Saturday, February 26, 2011

The New Hunting Season

The cycle has come around again and tour groups are massing on the horizon. It's sort of like an academic hunting season. I love to talk to tour groups of prospective students and their parents. They're all people with high hopes and the best of dreams for the future and their family. Promise and excitement flow all around them. They're a fun group, interested and eager to listen and learn, though often a little fearful or reluctant to speak out.

My only problem with the number of them is in repeating myself over and over. I feel like an idiot. Two groups in a row isn't so bad, but after three I start forgetting what I've said, lose my train of thought and head off in tangents. OK, I usually head off in tangents anyway; it's really my style. It takes much longer to approach a topic obliquely, but once you finally arrive you've got more background and depth of understanding - it builds contextualization. Well, at least I try to convince myself that's true.

This last Monday I finally gave up talking about the film/photo program to the fourth group and said, hey, let's talk about education. "Where do you think learning comes from", I asked a mother. She stammered, "you're asking me?" "Yes, what's your idea of that." She thought a moment and said, "asking questions." Bingo! Wow, that's just the answer I wanted. Yes, it's all about asking questions - back and forth much like a ping pong game.

The ball is the question or answer, the table is the range of topics appropriate to the discussion and the net is to judge the clarity of the question or response. It's the exchange that's the most beneficial - a flow of talking back and forth. Sure you could hit the ball off the table with a wild question, but then the exchange stops and after a few of those in a row no one wants to play with you.
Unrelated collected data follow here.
-- ==== Sys2Proof/Machine/Ring.lean ====
section
/-! DEFINITION. The replay ring (R343, R348 to R354): pages, blocks, checkpoints, restarts, and reading points back. -/

namespace Sys2Proof.Machine

/-- Update the codec. -/
def onInk (f : Inkstone → Inkstone) (s : State) : State := { s with inkstone := f s.inkstone }

/-- Pages the Kennel gives the ring (R348, R386). -/
def ringCapacity (s : State) : Nat := vecRead s.memory.regions 2 0

/-- Count a block (R344): coded, stored under rule 1, or stored after a failed self-check, which is posted at most once
per second. [DESIGN CHOICE, notes/assumptions/27] -/
def countBlock (stream seq : Nat) (e : Encoded) (selfCheck : Bool) (s : State) : State :=
  let s := bump Pid.inkBlocksCoded 0 s
  if e.stored then bump Pid.inkBlocksStored 0 s
  else if selfCheck then
    let (hit, r) := rateHit s.ticks 1 (stream * 2 ^ 32 + seq) s.inkstone.selfcheckRate
    let s := bump Pid.inkSelfcheckFail 0 (onInk (fun x => { x with selfcheckSeen := true, selfcheckRate := r }) s)
    match hit with
    | some (n, a) => post 0x2801 (a / 2 ^ 32 : Nat) (a % 2 ^ 32 : Nat) n s
    | none => s
  else s

/-- Seal the open pages of port `p` (R348, R350). -/
def sealPages (p : Nat) (s : State) : State :=
  onInk (fun x => { x with pages := x.pages.map fun g => if g.port = p then { g with sealed := true } else g }) s

/-- A checkpoint of port `p` (R353): both streams reset, and the next blocks open a CHECKPOINT page. -/
def checkpoint (p : Nat) (s : State) : State :=
  onInk (fun x => { x with
    streams := vecUpdate (vecUpdate x.streams (2 * p) fun _ => {}) (2 * p + 1) fun _ => {},
    checkpointDue := vecUpdate x.checkpointDue p fun _ => true,
    checkpointTick := vecUpdate x.checkpointTick p fun _ => s.ticks }) (sealPages p s)

/-- Next 4-byte boundary. -/
def align4 (n : Nat) : Nat := (n + 3) / 4 * 4

/-- The 64-byte header of a page (R349). -/
def pageHeader (g : RingPage) : List Byte :=
  let at_ (t : NetTime) : List Byte := leBytes 6 t.sec ++ leBytes 4 t.ns
  let b := leBytes 4 g.seq ++ leBytes 1 g.port ++ leBytes 1 (bits [g.checkpoint, g.holdover, g.sealed]) ++ leBytes 2 g.blocks.length ++
    leBytes 4 g.firstBlock ++ leBytes 4 g.firstRound ++ leBytes 4 g.lastRound ++ at_ g.firstTime ++ at_ g.lastTime ++ leBytes 4 g.epoch ++
    leBytes 4 g.used ++ leBytes 12 0
  b ++ leBytes 4 (crc32c b).toNat

/-- A page's bytes (R348): its header, its blocks, each from a 4-byte boundary, and 0x00 after the last. -/
def pageBytes (g : RingPage) : List Byte :=
  g.blocks.foldl (fun bs b => bs ++ leBytes (align4 bs.length - bs.length) 0 ++ b.2) (pageHeader g) ++ leBytes 1 0

/-- Open a page for a block of port `p` of round shot `t` (R348, R349): the page of lowest sequence makes room. -/
def openPage (p : Nat) (t : Shot) (s : State) : State :=
  let s := sealPages p s
  let full := decide (ringCapacity s ≤ s.inkstone.pages.length)
  let s := if full then bump Pid.ringPagesOverwritten 0 (onInk (fun x => { x with pages := x.pages.drop 1, wrapped := true }) s) else s
  onInk (fun x => { x with
    nextPage := x.nextPage + 1,
    checkpointDue := vecUpdate x.checkpointDue p fun _ => false,
    pages := x.pages ++ [{
      seq := x.nextPage.toNat, port := p, checkpoint := vecRead x.checkpointDue p false, firstBlock := x.nextBlock.toNat,
      firstRound := t.round, lastRound := t.round, firstTime := t.time, lastTime := t.time, epoch := t.epoch }] }) s

/-- Does a block of `n` bytes fit the open page of port `p`, of the same epoch (R348, R350)? -/
def pageFits (s : State) (p n epoch : Nat) : Bool :=
  s.inkstone.pages.any fun g => g.port == p && !g.sealed && g.epoch == epoch && decide (align4 g.used + n ≤ 65536)

/-- Put a block's bytes into the port's open page (R348, R349, R352). -/
def placeBlock (p zone : Nat) (t : Shot) (bytes : List Byte) (s : State) : State :=
  let s := if pageFits s p bytes.length t.epoch then s else openPage p t s
  onInk (fun x => { x with
    nextBlock := x.nextBlock + 1,
    pages := x.pages.map fun g =>
      if g.port = p ∧ g.sealed = false then
        { g with blocks := g.blocks ++ [(zone, bytes)], used := align4 g.used + bytes.length, lastRound := t.round,
                 lastTime := t.time, holdover := g.holdover || t.holdover }
      else g }) s

/-- Note what was coded now, for the figures over the last 10 s (R27, R362). [DESIGN CHOICE, notes/assumptions/27] -/
def noteCoded (points bits : Nat) (s : State) : State :=
  onInk (fun x => { x with
    coded := (s.ticks, points, bits) :: x.coded.filter fun c => decide (s.ticks < c.1 + secTicks 10) }) s

/-- Code one block of a ring stream (R343, R344): `nth` is the block's place in the zone's round, the key of its
reference. -/
def ringBlock (p comp zone nth first : Nat) (t : Shot) (elems : List Elem) (selfCheck : Bool) (s : State) : State :=
  let st := vecRead s.inkstone.streams (2 * p + comp) {}
  let seq := s.inkstone.nextBlock.toNat
  let key := zone * 16 + nth
  let dref := (st.lastBlock.find? fun e => e.1 == key).bind fun e =>
    let d := st.count - e.2.1
    if e.2.2 = elems.length ∧ elems.length ≤ d ∧ d ≤ min historyMax st.history.length then some d else none
  let b : BlockInfo := ⟨comp, 1, zone, first, t.round, seq, t.holdover, st.count == 0⟩
  let e := encodeBlock b st.history elems dref selfCheck
  let st : RingStream := {
    history := trimHistory (st.history ++ elems), lastBlock := Store.put st.lastBlock key (st.count, elems.length),
    count := st.count + elems.length }
  let s := onInk (fun x => { x with streams := vecUpdate x.streams (2 * p + comp) fun _ => st }) s
  countBlock (2 * p + comp) seq e selfCheck (noteCoded (if comp = 0 then elems.length else 0) (8 * e.bytes.length)
    (placeBlock p zone t e.bytes s))

/-- Feed points of a zone in one round (R236): up to last_cell, for gauge recipes and PAIR programs up to
last_cell + gauge_cells. [DESIGN CHOICE, notes/assumptions/28] -/
def feedCells (b : Bank) (lib : Store Program) (z : Nat) : List Nat :=
  let first := zoneNat b Pid.zoneFirstCell z
  let pitch := zoneNat b Pid.zonePitchCells z
  let pair : Bool :=
    match zoneNat b Pid.zoneRecipe z with
    | 1 | 2 | 3 => true
    | 6 => ((programOf lib (zoneNat b Pid.zoneProgram z)).map fun g => g.flags.getLsbD 1).getD false
    | _ => false
  let last := zoneNat b Pid.zoneLastCell z + (if pair then zoneNat b Pid.zoneGaugeCells z else 0)
  (List.range ((last - first) / pitch + 1)).map fun j => first + j * pitch

/-- Code a zone's feed of one round in blocks of at most 4,096 points, PHASE before AMPLITUDE (R343). [DESIGN CHOICE, notes/assumptions/28] -/
def ringFeed (fuel p zone nth first : Nat) (t : Shot) (words : List (BitVec 48)) (selfCheck : Bool) (s : State) : State :=
  match fuel with
  | 0 => s
  | fuel + 1 =>
    if words.isEmpty then s
    else
      let part := words.take 4096
      let s := ringBlock p 0 zone nth first t (part.map phaseElem) (selfCheck && nth == 0) s
      let s := ringBlock p 1 zone nth first t (part.map ampElem) false s
      ringFeed fuel p zone (nth + 1) (first + part.length) t (words.drop 4096) selfCheck s

/-- Journal summary of a replay job (R359). -/
def jobSummary (j : ReplayJob) : Nat := j.done + j.reason * 2 ^ 32 + j.error * 2 ^ 40 + j.frames * 2 ^ 48

/-- Open replay jobs in serving order (R357): by priority, then by REPLAY_START. [DESIGN CHOICE, notes/assumptions/133] -/
def jobOrder (s : State) : List Nat :=
  let openOf (pr : Nat) : List Nat := s.inkstone.order.filter fun i =>
    ((s.inkstone.jobs.find? fun e => e.1 == i).map fun e => decide (e.2.state ≤ 1) && e.2.priority == pr).getD false
  openOf 0 ++ openOf 1 ++ openOf 2

/-- The state of a decoder of one component of a port's ring streams before the first block of a round (R345): the blocks from the
port's last checkpoint on. [DESIGN CHOICE, notes/assumptions/146] -/
def decoderState (comp : Nat) (upto : Nat) (blocks : List (List Byte)) : StreamState :=
  (blocks.foldl (fun (x : StreamState × Bool) bytes =>
    match parseBlock bytes with
    | .error _ => x
    | .ok h =>
      if x.2 || h.component != comp then x
      else if decide ((h.round + 2 ^ 32 - upto) % 2 ^ 32 < 2 ^ 31) then (x.1, true)
      else
        let y := if h.checkpoint then {} else x.1
        match decodeBlock y.history bytes with
        | .ok (_, xs, _) => ({ y with since := y.since + xs.length, nextSeq := h.seq + 1, history := trimHistory (y.history ++ xs) }, false)
        | .error _ => x) ({}, false)).1

/-- What a job whose decoder is taken saves (R345): the two stream states of a ring source, the one of a copy. [DESIGN CHOICE, notes/assumptions/133] -/
def jobSaved (s : State) (j : ReplayJob) : List (List Byte) :=
  if j.source = 0 then
    let blocks := (s.inkstone.pages.filter fun g => g.port == zonePort j.sourceId).flatMap fun g => g.blocks.map (·.2)
    [0, 1].map fun c => saveStream (decoderState c j.nextRound blocks)
  else [saveStream (decoderState 0 j.nextRound [])]

/-- The first four jobs in serving order hold the decoders; a job that gives its decoder up saves its streams (R345, R357). [DESIGN CHOICE, notes/assumptions/133] -/
def scheduleJobs (s : State) : State :=
  let run := (jobOrder s).take 4
  onInk (fun x => { x with jobs := x.jobs.map fun e =>
    if e.2.state ≤ 1 then
      let on := run.contains e.1
      (e.1, { e.2 with state := if on then 1 else 0, saved := if on then [] else if e.2.state = 1 then jobSaved s e.2 else e.2.saved })
    else e }) s

/-- End replay job `i` with a reason of R359. -/
def endJob (i reason : Nat) (s : State) : State :=
  match s.inkstone.jobs.find? fun e => e.1 == i && decide (e.2.state ≤ 1) with
  | some (_, j) =>
    let j := { j with state := if reason = 0 then 2 else 3, reason := reason, waiting := [] }
    let s := scheduleJobs (onInk (fun x => { x with jobs := Store.put x.jobs i j, order := x.order.erase i }) s)
    let s := bump (if reason = 0 then Pid.replayJobsDone else Pid.replayJobsPartial) 0 s
    let s := onJournal j.journal (fun e => { e with summary := jobSummary j }) s
    journalEnd j.journal (if reason = 0 then .done else .part) (if reason ≤ 1 then 0 else 0x60) 0 s
  | none => s

/-- Open jobs that satisfy `f` end with a reason. -/
def endJobs (f : ReplayJob → Bool) (reason : Nat) (s : State) : State :=
  forEach ((s.inkstone.jobs.filter fun e => decide (e.2.state ≤ 1) && f e.2).map (·.1)) (fun i s => endJob i reason s) s

/-- The ring restarts empty (R354); jobs that read it end SOURCE_LOST (R359). Without a ring there is nothing to post. -/
def ringRestart (cause : Nat) (s : State) : State :=
  let s := onInk (fun x => { x with pages := [], wrapped := false, coded := [], ringStart := s.ticks }) s
  let s := endJobs (fun j => j.source == 0) 2 (forEach allPorts checkpoint s)
  if ringAvailable s then post 0x2803 cause s.inkstone.nextBlock.toNat 0 s else s

/-- The DRAM has no ring any more (R354, R385): it is dropped without a restart. -/
def ringDrop (s : State) : State :=
  endJobs (fun j => j.source == 0) 2 (onInk (fun x => { x with pages := [], wrapped := false, coded := [] }) s)

/-- A decoding error seen by a reader (R347). -/
def decodeError (reader code seq : Nat) (s : State) : State :=
  post 0x2802 reader code seq (paramPut Pid.inkLastDecodeError 0 code (bump Pid.inkDecodeErrors 0
    (onInk (fun x => { x with decodeErrSeen := true }) s)))

/-- A decoded run of one zone's points in one round. [DESIGN CHOICE, notes/assumptions/41] -/
structure RingRun where
  zone : Nat
  round : Nat
  /-- Shot time in ns. -/
  time : Nat
  epoch : Nat
  holdover : Bool
  first : Nat
  block : Nat
  words : List (BitVec 48)
  /-- Decoding errors met before it (R347): runs of one number follow each other intact. -/
  part : Nat := 0
  deriving DecidableEq, Repr

/-- Where a reader of one port's pages stands: both histories, the PHASE run awaiting its AMPLITUDE block, and whether
the streams are valid (R347). [DESIGN CHOICE, notes/assumptions/41] -/
structure RingReader where
  phase : List Elem := []
  amp : List Elem := []
  open_ : Option (BlockHeader × List Elem) := none
  valid : Bool := false
  runs : List RingRun := []
  /-- (code, block sequence) of errors met. -/
  errors : List (Nat × Nat) := []

/-- Shot time in ns of a round of a page: pages hold the times of their first and last rounds, and the rounds between
lie evenly between these. [DESIGN CHOICE, notes/assumptions/41] -/
def roundNs (g : RingPage) (round : Nat) : Nat :=
  let since (r : Nat) : Nat := (r + 2 ^ 32 - g.firstRound) % 2 ^ 32
  netNs g.firstTime + since round * (netNs g.lastTime - netNs g.firstTime) / max 1 (since g.lastRound)

/-- Read one block (R346, R347, R353). [DESIGN CHOICE, notes/assumptions/41] -/
def readBlock (g : RingPage) (r : RingReader) (bytes : List Byte) : RingReader :=
  match parseBlock bytes with
  | .error e => { r with valid := false, open_ := none, errors := r.errors ++ [(e.code, 0)] }
  | .ok h =>
    if !r.valid && !h.checkpoint then r
    else
      match decodeBlock (if h.component = 0 then r.phase else r.amp) bytes with
      | .error e => { r with valid := false, open_ := none, errors := r.errors ++ [(e.code, h.seq)] }
      | .ok (_, xs, _) =>
        let hist (old : List Elem) : List Elem := trimHistory ((if h.checkpoint then [] else old) ++ xs)
        if h.component = 0 then { r with phase := hist r.phase, open_ := some (h, xs), valid := true }
        else
          match r.open_ with
          | some (ph, px) =>
            { r with amp := hist r.amp, open_ := none, valid := true, runs := r.runs ++ [{
                zone := ph.zone, round := ph.round, time := roundNs g ph.round, epoch := g.epoch, holdover := ph.holdover,
                first := ph.first, block := ph.seq, words := (px.zip xs).map fun (a, b) => wordOfElems a b,
                part := r.errors.length }] }
          | none => { r with amp := hist r.amp, valid := true }

/-- Read all pages of port `p` from its checkpoints on (R353). [DESIGN CHOICE, notes/assumptions/41] -/
def readPort (s : State) (p : Nat) : RingReader :=
  (s.inkstone.pages.filter fun g => g.port == p).foldl (fun r g =>
    g.blocks.foldl (fun r b => readBlock g r b.2) r) {}

end Sys2Proof.Machine
end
You're off topic, too erratic or seem incoherent.

So to play the game to learn you need to know the topic area - what's the appropriate range of discussion. That comes from doing the reading that's assigned and maybe a bit more than that too. It's also useful to know the history of the topic or even the history of the discussion of the topic. That, again, comes from doing the reading, but for sure this time reading more broadly than just what was assigned.

Finally and more personally you need to be self examining about your own clarity of understanding. Do you get it? Or maybe not so much. I often find that what I thought I knew well, when I go to explain it to someone else it's much foggier in my mind than I realized. I don't really understand it after all, though I thought I did. That social or public opportunity to talk allowed me to find out just how well I grasped the topic or surprisingly didn't.

We're all so clever in our own minds, but much less so once those thoughts get "published" and can be examined by others or even, by developing professional distance, hear ourselves talk.

I always tell students it's important to show work in class. Not because the other students are going to give you good advise. They may, but usually they're no better a filmmaker than you are. The real reason to show work is to discover how you feel about it when you show it publicly. Often we find that what we thought was so hot yesterday in the edit room makes no sense on the big screen after all and we cringe and slide down in our seat mumbling, what was I thinking of, gotta change that fast. That's what's helpful.

So thanks mom for the great answer. You do know a lot about education and you were brave enough to speak up. That's one of the debilitating problems at the start of any inquiry - fear. Managing fear, professionally, is a fundamental part of the learning process. At the beginning we all feel lost and unsure of what questions we even have, let alone how to ask them. With a little time and knowledge under our belt that passes. We discover the lay of the land, grasp what we've come to know and become equally aware of what we still don't know. This all falls, I think, under the heading of learning to learn, maybe the most valuable skill of all.